▸ What the task requires: Output only the lines below that start at the line containing "theorem driverStep_receivers (r" and end at the line containing "theorem portInputs_receivers (r", with both ends kept.

|---|

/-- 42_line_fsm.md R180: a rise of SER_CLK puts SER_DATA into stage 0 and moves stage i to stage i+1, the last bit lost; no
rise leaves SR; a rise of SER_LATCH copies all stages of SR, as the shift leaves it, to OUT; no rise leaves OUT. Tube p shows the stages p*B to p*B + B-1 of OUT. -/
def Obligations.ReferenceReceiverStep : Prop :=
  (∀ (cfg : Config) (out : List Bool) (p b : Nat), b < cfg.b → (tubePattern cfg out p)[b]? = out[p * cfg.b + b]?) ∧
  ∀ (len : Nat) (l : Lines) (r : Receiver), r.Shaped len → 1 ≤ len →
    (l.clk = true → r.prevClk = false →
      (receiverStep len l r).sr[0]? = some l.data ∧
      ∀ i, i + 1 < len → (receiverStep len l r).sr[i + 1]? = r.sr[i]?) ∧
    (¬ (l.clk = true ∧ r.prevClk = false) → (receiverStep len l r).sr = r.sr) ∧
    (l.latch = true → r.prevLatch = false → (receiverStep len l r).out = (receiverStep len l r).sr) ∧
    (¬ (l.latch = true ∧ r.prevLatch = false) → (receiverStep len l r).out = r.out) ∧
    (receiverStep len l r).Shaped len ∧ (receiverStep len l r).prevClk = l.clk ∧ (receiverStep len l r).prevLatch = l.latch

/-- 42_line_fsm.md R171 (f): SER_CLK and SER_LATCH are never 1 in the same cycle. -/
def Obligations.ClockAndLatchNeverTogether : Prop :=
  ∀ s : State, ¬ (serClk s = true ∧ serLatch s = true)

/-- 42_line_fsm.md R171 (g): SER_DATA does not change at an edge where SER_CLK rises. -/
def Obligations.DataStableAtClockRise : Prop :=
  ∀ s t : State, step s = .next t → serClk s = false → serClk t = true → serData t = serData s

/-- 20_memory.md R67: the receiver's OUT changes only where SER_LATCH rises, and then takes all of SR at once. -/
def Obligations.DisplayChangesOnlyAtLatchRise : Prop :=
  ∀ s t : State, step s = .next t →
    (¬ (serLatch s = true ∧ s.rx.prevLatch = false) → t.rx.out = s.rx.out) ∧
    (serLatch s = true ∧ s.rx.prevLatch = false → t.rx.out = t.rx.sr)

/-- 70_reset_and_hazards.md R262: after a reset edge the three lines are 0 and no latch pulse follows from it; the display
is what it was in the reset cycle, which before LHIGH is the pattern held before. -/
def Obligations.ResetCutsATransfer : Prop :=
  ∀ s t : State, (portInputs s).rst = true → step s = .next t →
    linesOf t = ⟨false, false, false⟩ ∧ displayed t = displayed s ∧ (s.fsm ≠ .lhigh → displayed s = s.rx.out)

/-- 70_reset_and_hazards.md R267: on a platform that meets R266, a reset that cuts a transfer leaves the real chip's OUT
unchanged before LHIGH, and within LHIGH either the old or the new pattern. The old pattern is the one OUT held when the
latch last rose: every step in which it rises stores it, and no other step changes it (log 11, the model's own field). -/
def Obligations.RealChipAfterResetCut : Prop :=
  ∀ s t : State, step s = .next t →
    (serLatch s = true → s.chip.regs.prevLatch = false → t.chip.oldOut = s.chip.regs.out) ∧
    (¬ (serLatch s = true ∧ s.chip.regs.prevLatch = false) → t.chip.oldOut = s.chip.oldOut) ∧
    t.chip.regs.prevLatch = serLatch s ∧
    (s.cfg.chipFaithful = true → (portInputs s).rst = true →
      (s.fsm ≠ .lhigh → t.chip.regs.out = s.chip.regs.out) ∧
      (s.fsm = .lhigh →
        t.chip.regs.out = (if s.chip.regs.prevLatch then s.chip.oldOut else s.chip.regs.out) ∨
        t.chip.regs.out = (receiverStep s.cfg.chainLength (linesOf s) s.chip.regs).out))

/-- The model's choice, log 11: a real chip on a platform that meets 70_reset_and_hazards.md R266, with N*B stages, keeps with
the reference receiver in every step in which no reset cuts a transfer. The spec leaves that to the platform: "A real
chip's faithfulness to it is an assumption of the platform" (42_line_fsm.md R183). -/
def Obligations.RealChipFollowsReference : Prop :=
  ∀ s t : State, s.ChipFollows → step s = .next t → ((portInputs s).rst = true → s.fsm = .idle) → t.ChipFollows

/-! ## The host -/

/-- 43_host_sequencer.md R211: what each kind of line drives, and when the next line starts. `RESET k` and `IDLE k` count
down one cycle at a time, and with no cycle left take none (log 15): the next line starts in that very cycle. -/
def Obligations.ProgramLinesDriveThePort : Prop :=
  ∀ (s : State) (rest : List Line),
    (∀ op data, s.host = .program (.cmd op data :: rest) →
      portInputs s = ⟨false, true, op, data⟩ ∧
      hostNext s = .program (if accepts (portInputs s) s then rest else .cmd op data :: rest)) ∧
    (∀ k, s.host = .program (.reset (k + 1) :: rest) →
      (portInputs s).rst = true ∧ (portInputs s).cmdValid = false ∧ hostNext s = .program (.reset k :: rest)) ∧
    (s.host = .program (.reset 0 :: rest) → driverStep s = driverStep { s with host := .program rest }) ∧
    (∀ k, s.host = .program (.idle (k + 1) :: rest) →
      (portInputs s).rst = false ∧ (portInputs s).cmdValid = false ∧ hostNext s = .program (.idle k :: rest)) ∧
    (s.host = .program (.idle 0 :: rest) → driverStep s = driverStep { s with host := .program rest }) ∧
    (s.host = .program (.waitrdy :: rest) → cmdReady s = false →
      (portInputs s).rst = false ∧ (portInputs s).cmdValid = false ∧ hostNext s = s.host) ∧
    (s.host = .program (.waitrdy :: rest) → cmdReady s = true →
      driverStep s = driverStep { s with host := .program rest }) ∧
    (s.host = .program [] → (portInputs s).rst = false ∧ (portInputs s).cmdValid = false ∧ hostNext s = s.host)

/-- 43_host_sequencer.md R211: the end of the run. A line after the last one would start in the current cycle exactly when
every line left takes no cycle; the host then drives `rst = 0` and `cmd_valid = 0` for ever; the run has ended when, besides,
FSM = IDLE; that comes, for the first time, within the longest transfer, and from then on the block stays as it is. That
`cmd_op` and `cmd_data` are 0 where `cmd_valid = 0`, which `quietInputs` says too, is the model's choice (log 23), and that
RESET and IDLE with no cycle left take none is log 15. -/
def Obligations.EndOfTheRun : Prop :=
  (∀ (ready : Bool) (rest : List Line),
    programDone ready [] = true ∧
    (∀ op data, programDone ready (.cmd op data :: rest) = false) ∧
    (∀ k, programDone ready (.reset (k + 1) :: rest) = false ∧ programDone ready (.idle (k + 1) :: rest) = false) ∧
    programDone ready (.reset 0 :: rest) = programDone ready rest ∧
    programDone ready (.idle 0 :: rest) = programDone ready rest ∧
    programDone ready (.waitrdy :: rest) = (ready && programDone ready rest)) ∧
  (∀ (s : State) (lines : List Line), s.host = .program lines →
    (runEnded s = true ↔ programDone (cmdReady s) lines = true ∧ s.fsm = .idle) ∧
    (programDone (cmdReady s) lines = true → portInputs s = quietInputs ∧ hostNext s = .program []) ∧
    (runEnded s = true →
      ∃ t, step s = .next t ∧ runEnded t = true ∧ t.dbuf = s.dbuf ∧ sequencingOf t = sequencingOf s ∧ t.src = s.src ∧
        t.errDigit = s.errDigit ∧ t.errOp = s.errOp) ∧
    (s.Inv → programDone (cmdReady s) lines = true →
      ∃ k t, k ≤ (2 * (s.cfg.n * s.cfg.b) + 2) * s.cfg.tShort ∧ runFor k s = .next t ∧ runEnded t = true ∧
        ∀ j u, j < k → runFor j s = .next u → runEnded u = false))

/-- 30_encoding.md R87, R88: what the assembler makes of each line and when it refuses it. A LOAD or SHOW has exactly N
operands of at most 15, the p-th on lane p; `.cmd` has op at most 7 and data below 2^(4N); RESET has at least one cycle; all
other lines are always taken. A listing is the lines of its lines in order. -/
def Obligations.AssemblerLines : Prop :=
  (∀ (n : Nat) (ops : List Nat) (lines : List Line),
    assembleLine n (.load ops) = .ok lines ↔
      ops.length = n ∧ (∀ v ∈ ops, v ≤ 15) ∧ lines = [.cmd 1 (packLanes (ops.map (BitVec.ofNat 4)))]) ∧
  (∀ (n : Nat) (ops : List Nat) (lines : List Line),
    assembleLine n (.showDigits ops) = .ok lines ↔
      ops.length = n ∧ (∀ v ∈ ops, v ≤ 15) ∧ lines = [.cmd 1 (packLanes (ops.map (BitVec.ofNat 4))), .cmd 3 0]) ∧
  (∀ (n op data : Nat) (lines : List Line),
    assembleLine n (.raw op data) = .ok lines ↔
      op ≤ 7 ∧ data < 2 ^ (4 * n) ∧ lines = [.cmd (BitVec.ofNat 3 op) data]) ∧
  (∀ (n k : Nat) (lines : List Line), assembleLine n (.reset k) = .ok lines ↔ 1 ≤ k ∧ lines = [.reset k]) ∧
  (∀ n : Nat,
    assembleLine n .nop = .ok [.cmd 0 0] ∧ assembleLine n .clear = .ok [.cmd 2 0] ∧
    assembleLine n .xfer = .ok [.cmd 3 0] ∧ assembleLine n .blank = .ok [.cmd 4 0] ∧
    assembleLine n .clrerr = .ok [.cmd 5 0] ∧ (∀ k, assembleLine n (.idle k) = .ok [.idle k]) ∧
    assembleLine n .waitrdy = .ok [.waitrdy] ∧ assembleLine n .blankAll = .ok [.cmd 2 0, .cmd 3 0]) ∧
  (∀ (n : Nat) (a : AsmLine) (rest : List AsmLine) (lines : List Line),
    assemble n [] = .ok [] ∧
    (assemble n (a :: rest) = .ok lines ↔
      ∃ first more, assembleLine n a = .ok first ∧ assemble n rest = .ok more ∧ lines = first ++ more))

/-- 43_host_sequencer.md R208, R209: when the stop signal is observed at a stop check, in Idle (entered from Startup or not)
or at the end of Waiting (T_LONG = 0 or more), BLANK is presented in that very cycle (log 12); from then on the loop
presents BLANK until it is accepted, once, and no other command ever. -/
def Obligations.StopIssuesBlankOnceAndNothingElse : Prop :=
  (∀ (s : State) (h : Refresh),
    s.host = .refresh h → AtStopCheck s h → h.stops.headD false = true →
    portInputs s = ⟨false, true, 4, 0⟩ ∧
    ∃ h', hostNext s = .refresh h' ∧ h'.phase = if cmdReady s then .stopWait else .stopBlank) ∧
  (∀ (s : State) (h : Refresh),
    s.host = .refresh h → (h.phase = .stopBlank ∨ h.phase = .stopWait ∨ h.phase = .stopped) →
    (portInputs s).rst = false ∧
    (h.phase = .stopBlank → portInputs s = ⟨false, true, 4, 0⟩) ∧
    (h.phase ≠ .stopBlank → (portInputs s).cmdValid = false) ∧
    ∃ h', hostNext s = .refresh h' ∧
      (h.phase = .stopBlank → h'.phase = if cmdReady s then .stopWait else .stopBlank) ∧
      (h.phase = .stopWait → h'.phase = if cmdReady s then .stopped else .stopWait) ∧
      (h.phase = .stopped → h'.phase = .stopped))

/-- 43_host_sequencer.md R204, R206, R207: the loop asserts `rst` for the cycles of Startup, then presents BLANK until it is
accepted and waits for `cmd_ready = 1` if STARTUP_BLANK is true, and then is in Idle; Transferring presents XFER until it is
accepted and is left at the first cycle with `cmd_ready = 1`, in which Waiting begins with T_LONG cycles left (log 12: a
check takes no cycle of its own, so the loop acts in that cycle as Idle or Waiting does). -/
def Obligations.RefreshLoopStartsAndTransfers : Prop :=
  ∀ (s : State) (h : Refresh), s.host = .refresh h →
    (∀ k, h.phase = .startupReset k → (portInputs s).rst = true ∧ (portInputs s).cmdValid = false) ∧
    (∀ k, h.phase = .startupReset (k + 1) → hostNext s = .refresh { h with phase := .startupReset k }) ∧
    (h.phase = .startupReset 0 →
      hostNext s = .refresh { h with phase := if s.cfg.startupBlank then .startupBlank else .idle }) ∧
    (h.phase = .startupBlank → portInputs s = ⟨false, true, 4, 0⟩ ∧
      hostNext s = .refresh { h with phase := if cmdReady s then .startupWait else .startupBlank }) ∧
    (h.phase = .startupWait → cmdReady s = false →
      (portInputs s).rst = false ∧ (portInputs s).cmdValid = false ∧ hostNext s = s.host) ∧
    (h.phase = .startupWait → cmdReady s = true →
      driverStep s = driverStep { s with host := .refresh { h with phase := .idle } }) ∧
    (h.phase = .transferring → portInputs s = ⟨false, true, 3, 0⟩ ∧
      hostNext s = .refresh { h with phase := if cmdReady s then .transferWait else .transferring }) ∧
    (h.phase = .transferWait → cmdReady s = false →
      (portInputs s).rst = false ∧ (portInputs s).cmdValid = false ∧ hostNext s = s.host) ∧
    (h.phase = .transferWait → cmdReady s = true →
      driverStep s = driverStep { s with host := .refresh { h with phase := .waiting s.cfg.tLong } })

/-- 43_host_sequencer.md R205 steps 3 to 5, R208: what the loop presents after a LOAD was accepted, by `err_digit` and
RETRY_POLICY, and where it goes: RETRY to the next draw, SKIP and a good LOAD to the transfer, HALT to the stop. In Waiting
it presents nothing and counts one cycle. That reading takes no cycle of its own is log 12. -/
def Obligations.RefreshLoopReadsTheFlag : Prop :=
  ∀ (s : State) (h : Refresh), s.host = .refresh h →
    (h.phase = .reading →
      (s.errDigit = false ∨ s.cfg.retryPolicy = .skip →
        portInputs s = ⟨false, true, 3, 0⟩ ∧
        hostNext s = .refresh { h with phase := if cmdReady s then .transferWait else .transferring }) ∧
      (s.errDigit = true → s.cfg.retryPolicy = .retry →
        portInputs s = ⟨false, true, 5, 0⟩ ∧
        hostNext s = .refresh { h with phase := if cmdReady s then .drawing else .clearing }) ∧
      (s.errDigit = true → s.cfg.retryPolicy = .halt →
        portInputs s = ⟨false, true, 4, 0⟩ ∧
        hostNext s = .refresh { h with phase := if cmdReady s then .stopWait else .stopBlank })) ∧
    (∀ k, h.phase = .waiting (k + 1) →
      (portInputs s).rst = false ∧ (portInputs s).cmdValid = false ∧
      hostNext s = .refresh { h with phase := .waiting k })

|---|

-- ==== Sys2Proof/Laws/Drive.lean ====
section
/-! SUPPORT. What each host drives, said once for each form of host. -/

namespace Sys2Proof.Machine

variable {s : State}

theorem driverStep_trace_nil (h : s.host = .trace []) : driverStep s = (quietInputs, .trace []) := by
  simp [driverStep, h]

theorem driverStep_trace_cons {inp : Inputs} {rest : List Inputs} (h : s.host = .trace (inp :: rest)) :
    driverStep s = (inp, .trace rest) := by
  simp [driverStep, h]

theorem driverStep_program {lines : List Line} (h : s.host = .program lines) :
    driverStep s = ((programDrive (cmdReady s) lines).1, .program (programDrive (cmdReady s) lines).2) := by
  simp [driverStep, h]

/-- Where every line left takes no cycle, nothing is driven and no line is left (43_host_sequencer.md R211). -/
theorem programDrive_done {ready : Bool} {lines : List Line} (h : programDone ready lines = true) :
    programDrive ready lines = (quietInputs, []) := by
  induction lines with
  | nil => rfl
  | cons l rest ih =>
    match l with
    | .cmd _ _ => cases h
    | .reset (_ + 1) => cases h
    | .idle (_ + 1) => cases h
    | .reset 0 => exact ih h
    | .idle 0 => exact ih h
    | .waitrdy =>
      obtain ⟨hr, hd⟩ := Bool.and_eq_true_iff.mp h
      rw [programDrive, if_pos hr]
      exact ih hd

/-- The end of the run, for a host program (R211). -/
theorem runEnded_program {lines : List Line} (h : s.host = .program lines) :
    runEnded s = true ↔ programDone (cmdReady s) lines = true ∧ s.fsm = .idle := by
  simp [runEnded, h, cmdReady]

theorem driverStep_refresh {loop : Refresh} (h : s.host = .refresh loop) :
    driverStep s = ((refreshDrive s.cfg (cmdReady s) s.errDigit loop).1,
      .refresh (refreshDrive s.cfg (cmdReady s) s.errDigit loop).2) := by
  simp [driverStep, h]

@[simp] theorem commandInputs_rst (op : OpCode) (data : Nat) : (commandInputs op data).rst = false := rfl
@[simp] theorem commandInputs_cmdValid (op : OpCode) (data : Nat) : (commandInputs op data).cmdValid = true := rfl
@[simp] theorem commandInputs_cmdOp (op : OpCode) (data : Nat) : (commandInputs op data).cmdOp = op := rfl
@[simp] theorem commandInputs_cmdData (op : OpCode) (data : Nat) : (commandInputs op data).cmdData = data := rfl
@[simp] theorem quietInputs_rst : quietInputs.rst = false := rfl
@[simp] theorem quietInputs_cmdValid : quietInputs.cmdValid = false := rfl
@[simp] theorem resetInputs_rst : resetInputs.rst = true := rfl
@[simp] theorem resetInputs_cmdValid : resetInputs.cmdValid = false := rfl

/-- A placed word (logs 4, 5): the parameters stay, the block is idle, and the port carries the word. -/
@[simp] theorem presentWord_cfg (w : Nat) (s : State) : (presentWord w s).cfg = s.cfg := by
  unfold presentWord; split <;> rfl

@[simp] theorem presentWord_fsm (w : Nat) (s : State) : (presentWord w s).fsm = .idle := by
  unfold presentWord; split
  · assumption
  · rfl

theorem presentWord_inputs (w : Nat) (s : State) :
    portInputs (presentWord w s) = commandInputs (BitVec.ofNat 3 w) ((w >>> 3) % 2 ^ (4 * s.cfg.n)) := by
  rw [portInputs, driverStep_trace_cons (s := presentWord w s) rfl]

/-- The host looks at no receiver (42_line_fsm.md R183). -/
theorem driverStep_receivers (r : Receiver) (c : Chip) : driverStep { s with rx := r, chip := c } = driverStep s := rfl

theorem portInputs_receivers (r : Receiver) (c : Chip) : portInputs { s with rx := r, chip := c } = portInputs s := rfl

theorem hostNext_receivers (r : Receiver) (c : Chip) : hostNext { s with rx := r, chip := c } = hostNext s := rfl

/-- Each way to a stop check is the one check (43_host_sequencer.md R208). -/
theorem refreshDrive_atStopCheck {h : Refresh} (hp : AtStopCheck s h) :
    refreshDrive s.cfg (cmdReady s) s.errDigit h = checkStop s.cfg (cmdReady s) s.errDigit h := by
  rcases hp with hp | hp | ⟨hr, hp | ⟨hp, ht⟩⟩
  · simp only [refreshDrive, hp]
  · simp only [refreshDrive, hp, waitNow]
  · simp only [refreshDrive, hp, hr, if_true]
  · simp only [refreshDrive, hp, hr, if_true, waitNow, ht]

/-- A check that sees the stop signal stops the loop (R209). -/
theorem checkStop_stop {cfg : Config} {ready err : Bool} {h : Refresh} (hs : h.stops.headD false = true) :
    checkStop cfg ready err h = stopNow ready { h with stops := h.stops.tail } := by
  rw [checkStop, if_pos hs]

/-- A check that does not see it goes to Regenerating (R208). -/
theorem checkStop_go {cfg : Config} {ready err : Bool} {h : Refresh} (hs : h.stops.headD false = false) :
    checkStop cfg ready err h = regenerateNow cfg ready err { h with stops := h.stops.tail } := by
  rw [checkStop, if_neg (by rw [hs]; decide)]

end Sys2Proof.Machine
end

|---|

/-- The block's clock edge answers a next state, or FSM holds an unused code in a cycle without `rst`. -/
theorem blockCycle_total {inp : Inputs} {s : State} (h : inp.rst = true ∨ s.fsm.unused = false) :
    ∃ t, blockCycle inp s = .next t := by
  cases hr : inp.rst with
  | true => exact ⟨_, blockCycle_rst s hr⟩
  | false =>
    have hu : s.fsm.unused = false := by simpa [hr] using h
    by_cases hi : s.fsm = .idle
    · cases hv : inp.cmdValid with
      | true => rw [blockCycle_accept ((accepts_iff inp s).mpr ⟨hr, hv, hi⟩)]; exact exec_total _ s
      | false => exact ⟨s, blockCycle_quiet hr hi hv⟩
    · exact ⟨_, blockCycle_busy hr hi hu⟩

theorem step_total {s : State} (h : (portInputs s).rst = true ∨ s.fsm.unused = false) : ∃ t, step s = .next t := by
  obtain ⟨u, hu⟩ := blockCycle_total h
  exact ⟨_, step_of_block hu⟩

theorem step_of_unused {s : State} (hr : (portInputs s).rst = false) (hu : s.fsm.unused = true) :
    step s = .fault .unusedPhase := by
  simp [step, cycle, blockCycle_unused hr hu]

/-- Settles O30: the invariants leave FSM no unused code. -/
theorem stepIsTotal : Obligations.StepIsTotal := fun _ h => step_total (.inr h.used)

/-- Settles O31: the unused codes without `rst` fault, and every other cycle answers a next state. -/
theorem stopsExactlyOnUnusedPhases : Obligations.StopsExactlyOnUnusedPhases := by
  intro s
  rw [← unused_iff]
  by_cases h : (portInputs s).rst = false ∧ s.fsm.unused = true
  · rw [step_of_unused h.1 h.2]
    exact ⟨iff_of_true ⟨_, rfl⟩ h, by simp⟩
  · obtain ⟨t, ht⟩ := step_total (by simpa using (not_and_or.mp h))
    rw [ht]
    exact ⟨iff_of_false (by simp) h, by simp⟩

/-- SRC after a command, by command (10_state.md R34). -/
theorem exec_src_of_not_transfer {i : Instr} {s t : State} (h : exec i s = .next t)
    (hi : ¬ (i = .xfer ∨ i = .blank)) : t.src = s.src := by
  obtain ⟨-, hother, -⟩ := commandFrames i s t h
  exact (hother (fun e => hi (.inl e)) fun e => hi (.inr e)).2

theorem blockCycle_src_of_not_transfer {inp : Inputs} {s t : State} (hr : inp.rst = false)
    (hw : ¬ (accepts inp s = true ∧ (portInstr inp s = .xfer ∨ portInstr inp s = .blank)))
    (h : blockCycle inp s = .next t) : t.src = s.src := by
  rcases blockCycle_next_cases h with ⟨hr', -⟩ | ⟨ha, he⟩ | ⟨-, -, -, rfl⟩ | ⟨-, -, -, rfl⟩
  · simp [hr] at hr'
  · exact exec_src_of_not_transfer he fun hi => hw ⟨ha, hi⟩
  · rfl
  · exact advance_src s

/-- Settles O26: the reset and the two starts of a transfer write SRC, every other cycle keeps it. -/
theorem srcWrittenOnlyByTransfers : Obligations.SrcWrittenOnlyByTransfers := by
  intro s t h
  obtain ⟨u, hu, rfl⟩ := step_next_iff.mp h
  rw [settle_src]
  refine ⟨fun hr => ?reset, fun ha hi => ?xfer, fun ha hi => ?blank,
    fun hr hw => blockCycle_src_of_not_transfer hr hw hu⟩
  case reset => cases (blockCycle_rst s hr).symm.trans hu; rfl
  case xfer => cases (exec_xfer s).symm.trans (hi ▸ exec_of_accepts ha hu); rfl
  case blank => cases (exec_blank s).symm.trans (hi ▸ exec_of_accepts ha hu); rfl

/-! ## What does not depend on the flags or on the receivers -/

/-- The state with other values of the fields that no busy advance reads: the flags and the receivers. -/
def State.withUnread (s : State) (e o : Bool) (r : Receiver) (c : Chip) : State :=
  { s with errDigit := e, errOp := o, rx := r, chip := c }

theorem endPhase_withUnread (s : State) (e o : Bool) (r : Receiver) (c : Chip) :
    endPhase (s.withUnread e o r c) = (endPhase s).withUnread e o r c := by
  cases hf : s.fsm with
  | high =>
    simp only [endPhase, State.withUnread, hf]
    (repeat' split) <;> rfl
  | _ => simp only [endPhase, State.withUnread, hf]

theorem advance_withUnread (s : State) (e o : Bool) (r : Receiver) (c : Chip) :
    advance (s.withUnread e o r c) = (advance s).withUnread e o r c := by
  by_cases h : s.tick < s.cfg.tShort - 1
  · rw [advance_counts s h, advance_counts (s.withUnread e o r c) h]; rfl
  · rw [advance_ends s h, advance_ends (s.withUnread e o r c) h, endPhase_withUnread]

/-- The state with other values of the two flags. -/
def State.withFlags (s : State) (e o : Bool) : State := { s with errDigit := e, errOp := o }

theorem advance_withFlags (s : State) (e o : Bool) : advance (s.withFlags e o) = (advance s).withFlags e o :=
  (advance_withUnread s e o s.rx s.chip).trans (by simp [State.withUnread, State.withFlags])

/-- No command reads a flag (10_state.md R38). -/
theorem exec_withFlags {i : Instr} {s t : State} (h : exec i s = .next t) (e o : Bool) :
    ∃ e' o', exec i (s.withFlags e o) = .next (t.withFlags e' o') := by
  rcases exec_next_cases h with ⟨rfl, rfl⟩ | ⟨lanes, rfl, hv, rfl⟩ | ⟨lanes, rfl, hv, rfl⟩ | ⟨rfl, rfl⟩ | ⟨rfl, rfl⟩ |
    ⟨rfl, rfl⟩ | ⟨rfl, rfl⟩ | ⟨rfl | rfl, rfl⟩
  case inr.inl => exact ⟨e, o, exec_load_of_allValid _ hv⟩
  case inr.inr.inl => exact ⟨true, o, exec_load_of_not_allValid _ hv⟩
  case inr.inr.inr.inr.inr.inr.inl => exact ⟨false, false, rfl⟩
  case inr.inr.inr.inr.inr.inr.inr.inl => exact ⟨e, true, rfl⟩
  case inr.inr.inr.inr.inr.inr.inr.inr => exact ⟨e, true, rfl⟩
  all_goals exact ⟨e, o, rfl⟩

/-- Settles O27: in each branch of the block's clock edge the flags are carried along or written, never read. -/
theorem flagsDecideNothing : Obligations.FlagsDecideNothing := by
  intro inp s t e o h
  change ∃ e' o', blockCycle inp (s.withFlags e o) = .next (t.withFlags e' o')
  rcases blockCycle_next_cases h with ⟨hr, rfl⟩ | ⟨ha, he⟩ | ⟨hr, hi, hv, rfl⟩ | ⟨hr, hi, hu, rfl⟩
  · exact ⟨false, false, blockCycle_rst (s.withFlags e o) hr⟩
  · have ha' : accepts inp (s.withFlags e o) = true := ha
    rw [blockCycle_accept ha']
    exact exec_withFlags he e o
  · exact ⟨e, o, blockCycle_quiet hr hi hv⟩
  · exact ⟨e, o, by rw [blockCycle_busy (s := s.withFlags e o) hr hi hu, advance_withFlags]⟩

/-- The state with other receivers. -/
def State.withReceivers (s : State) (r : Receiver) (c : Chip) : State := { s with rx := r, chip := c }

|---|

▸ Solution for this problem:
theorem driverStep_receivers (r : Receiver) (c : Chip) : driverStep { s with rx := r, chip := c } = driverStep s := rfl

theorem portInputs_receivers (r : Receiver) (c : Chip) : portInputs { s with rx := r, chip := c } = portInputs s := rfl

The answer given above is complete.